▶ What you will do
Reproduce only the lines of the material below that start at the line containing "-- ==== Sys2Proof/Certificates/Slice0/Obligations.lean" and stop at the line containing "(w &&& 0xFFFFFFFF#32 = 0x00000000#32". Keep both end lines.

▶ Data for this task
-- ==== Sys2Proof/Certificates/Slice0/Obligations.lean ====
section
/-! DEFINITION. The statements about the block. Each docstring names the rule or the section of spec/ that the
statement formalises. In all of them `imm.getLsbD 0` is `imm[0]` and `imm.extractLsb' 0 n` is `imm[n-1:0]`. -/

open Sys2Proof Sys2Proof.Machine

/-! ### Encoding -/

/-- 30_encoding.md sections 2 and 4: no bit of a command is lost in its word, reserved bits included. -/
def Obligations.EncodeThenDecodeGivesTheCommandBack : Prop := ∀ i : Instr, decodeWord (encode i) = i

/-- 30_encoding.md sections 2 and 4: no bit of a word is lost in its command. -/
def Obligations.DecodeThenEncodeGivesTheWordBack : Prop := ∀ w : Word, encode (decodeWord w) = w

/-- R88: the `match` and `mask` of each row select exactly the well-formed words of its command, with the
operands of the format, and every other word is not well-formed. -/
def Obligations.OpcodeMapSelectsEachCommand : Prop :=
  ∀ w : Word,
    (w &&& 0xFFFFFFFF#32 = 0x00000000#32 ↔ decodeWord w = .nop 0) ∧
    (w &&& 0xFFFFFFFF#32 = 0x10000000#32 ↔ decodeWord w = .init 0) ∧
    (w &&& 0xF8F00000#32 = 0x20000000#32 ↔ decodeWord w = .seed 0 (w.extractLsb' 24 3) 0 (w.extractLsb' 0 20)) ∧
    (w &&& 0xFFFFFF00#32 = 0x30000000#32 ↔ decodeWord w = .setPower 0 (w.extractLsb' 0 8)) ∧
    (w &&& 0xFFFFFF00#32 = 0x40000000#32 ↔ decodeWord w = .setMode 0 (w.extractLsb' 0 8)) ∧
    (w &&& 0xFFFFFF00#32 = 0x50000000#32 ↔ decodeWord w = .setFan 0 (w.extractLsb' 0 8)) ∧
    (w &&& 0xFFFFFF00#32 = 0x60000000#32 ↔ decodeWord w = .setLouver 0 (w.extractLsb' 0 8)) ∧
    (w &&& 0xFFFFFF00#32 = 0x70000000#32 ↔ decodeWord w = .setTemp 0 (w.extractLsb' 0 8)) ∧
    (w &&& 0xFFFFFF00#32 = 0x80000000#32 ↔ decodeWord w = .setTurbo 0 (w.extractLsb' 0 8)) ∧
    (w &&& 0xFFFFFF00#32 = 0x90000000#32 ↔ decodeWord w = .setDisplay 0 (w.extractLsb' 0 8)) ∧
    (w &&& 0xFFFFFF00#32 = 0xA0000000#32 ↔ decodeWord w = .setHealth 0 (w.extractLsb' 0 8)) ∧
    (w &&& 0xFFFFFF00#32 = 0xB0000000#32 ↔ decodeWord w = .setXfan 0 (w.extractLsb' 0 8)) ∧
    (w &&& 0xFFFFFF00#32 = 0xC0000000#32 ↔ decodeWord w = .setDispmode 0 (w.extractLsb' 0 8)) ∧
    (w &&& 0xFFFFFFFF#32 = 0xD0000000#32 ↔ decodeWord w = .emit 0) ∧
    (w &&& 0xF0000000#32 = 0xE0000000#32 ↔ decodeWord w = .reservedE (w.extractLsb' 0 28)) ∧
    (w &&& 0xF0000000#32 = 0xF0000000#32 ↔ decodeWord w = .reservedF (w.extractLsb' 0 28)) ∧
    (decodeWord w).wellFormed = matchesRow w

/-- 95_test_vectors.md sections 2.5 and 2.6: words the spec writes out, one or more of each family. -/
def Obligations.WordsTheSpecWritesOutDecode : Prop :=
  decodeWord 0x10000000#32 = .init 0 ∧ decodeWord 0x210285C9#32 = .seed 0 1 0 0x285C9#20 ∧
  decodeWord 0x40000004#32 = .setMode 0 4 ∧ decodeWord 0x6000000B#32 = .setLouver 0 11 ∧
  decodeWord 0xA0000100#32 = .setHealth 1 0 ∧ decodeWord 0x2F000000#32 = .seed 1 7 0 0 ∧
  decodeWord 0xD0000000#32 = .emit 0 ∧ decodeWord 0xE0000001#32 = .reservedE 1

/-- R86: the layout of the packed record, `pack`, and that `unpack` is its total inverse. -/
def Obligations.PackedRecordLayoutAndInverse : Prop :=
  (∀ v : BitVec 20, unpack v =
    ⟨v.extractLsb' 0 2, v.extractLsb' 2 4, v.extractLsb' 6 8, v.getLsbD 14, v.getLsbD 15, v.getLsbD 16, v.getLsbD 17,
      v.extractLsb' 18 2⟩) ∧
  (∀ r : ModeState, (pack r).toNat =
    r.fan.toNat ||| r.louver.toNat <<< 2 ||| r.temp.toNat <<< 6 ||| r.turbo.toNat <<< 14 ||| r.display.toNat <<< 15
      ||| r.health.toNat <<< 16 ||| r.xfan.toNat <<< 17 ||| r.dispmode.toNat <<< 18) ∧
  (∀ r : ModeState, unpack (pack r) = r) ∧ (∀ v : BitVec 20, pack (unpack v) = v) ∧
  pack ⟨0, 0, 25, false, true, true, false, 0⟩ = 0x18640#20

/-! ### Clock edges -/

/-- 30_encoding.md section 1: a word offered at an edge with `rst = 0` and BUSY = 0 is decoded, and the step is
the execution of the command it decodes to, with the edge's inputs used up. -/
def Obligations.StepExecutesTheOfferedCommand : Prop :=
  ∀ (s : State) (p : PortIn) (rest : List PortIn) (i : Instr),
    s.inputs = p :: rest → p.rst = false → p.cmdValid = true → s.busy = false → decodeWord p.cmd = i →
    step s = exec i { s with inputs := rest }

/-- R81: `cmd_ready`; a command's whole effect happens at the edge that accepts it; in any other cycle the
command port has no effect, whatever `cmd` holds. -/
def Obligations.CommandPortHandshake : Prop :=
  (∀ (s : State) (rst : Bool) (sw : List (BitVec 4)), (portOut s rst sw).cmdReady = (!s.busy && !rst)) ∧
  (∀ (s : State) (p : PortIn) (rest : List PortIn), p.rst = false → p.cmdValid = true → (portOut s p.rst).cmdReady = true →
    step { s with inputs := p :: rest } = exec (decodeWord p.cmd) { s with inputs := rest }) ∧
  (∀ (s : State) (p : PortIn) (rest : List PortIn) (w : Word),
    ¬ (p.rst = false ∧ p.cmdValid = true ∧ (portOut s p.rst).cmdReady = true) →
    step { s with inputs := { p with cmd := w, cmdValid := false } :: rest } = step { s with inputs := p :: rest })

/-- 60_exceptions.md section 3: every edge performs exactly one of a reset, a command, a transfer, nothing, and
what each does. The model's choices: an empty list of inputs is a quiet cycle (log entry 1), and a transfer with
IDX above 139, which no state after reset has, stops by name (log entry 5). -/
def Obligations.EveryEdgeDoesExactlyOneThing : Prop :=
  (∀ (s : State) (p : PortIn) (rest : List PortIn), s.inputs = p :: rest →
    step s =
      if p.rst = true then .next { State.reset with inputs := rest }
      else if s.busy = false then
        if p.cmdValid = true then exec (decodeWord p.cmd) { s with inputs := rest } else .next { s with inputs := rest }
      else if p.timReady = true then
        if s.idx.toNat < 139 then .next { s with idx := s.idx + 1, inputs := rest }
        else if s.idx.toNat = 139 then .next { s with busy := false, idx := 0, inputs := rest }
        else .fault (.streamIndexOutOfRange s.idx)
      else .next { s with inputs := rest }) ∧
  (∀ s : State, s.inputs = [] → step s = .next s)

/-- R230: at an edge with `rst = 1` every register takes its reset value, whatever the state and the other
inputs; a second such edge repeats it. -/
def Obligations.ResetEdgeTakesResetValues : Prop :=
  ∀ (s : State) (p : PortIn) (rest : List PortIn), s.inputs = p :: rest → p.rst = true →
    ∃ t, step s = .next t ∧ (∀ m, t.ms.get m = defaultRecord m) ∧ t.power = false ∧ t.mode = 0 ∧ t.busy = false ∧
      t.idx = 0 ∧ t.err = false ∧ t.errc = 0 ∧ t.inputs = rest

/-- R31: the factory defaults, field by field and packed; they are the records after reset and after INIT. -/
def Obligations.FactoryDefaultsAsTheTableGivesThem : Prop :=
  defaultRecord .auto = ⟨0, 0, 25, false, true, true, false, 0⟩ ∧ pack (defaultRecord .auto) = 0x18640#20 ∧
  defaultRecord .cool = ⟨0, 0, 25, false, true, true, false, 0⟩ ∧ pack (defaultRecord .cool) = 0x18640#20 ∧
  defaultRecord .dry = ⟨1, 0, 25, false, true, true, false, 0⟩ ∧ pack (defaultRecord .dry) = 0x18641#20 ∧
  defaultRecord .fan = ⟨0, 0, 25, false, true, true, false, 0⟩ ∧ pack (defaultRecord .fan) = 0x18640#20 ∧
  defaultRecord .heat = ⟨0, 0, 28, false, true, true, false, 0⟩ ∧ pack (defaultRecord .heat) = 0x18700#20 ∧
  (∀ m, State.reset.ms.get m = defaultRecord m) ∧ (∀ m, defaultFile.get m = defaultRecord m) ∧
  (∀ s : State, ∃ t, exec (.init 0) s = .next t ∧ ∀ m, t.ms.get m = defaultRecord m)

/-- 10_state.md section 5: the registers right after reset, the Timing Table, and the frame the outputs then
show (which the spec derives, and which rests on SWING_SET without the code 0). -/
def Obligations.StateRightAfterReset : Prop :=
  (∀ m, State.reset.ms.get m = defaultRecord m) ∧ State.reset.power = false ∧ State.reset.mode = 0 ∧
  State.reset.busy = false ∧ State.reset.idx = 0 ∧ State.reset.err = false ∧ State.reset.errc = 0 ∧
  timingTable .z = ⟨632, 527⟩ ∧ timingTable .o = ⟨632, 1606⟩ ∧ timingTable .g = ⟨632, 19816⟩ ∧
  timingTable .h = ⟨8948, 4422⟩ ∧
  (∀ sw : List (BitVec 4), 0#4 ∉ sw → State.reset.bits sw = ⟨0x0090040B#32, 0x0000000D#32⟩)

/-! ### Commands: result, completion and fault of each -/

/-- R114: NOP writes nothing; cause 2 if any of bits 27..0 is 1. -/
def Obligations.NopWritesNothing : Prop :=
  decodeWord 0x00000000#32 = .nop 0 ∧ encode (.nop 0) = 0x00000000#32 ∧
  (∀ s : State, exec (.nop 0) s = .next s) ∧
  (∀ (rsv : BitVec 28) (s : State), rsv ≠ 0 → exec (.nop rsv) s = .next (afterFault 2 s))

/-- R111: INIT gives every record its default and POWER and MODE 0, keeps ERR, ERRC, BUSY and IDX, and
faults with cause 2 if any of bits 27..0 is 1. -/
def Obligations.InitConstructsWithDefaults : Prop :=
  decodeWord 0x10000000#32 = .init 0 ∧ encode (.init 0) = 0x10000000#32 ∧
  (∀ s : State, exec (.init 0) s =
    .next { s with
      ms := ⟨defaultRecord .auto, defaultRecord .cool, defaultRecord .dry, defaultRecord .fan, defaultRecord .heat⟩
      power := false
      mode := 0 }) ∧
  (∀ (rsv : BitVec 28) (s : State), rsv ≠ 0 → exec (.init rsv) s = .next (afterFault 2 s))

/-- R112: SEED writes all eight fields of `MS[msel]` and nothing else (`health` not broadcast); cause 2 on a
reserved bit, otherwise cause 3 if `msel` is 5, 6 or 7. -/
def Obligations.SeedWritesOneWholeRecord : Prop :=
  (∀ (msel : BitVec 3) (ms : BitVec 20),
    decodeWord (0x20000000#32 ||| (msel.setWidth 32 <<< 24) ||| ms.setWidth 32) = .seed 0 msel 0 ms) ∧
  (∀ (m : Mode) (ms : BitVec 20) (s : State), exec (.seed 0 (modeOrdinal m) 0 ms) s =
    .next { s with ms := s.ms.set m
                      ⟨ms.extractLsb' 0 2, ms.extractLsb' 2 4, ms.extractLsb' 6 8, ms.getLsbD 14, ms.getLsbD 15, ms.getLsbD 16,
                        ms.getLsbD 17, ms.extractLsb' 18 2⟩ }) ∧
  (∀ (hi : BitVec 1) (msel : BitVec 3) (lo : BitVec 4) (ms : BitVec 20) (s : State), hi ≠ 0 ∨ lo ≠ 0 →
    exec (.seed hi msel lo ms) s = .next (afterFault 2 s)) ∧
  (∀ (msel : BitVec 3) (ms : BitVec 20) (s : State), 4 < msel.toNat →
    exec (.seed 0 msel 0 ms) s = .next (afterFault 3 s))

==

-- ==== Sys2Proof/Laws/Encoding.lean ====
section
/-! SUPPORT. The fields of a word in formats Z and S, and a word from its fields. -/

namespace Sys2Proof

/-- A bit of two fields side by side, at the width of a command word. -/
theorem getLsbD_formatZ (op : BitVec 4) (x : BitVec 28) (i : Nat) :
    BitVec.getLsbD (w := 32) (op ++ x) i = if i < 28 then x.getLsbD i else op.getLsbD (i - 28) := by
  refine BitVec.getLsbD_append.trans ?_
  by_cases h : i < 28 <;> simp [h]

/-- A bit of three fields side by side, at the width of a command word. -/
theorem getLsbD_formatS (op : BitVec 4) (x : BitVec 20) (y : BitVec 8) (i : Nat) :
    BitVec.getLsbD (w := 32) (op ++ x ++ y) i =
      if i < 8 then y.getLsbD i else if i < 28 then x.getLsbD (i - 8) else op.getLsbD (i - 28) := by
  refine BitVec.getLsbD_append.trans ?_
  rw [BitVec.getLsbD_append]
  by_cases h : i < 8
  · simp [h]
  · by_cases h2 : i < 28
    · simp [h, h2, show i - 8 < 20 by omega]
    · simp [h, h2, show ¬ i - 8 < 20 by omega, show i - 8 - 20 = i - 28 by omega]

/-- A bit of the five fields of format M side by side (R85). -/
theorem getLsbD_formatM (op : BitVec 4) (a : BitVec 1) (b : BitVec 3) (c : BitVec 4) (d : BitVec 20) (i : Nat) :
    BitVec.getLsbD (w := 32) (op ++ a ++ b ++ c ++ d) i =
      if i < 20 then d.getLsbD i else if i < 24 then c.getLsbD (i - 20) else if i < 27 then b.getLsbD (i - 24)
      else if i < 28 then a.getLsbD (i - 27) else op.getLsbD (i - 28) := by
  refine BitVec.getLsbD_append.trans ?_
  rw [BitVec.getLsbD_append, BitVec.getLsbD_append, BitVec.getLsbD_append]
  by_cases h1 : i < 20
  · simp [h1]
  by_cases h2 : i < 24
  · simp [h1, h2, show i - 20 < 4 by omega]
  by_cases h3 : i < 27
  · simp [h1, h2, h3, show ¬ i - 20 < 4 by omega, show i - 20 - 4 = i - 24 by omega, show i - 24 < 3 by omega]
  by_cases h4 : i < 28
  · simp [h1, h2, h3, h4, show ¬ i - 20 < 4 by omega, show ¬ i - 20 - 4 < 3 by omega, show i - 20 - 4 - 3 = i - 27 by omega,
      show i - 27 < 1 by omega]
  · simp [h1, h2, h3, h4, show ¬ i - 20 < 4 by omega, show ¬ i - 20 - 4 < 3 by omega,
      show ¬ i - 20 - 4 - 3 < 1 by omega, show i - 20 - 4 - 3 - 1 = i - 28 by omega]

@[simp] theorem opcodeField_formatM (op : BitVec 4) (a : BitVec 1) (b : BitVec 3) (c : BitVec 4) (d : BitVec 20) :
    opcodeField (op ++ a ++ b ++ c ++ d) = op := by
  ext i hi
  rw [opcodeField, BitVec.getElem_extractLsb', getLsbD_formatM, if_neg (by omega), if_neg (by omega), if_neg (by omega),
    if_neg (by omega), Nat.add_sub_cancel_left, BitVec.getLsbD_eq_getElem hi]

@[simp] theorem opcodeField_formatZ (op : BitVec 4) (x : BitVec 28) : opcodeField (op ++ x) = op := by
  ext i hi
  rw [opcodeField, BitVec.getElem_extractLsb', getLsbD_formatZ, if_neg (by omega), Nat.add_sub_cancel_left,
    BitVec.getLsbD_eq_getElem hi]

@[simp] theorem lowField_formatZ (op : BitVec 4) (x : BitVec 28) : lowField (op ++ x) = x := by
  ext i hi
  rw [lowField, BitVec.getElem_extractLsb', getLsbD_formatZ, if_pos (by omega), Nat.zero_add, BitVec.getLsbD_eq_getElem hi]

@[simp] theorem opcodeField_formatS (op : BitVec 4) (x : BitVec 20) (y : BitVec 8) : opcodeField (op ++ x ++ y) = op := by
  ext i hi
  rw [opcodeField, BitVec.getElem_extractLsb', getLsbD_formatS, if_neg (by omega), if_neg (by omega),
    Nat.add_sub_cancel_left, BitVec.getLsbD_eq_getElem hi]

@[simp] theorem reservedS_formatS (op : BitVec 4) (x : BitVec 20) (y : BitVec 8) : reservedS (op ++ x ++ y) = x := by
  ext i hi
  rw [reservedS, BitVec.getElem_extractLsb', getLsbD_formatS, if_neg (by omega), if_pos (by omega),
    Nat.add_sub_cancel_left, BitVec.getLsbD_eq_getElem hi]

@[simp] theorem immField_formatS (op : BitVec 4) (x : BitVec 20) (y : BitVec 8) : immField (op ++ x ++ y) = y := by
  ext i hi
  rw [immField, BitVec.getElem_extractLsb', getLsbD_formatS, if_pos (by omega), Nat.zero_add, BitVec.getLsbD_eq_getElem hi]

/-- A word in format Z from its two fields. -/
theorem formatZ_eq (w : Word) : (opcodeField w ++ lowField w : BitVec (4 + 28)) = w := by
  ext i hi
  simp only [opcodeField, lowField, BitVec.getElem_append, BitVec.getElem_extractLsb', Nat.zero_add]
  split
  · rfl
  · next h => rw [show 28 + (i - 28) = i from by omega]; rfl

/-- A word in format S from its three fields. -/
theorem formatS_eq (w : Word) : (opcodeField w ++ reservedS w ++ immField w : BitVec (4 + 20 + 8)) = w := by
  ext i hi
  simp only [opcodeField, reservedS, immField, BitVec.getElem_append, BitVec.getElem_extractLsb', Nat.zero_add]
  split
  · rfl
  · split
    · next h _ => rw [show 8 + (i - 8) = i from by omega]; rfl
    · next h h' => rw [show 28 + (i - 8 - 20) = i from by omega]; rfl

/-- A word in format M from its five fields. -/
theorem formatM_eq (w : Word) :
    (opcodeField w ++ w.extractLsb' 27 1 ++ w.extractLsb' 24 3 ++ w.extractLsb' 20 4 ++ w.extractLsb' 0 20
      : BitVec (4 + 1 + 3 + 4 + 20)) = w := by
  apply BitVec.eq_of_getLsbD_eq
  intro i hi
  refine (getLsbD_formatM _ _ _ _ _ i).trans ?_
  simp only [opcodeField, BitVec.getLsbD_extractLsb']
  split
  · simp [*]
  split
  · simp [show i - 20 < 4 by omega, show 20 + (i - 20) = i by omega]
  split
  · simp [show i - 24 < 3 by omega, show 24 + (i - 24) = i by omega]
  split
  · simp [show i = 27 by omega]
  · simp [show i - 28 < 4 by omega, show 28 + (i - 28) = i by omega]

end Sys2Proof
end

▶ Result
-- ==== Sys2Proof/Certificates/Slice0/Obligations.lean ====
section
/-! DEFINITION. The statements about the block. Each docstring names the rule or the section of spec/ that the
statement formalises. In all of them `imm.getLsbD 0` is `imm[0]` and `imm.extractLsb' 0 n` is `imm[n-1:0]`. -/

open Sys2Proof Sys2Proof.Machine

/-! ### Encoding -/

/-- 30_encoding.md sections 2 and 4: no bit of a command is lost in its word, reserved bits included. -/
def Obligations.EncodeThenDecodeGivesTheCommandBack : Prop := ∀ i : Instr, decodeWord (encode i) = i

/-- 30_encoding.md sections 2 and 4: no bit of a word is lost in its command. -/
def Obligations.DecodeThenEncodeGivesTheWordBack : Prop := ∀ w : Word, encode (decodeWord w) = w

/-- R88: the `match` and `mask` of each row select exactly the well-formed words of its command, with the
operands of the format, and every other word is not well-formed. -/
def Obligations.OpcodeMapSelectsEachCommand : Prop :=
  ∀ w : Word,
    (w &&& 0xFFFFFFFF#32 = 0x00000000#32 ↔ decodeWord w = .nop 0) ∧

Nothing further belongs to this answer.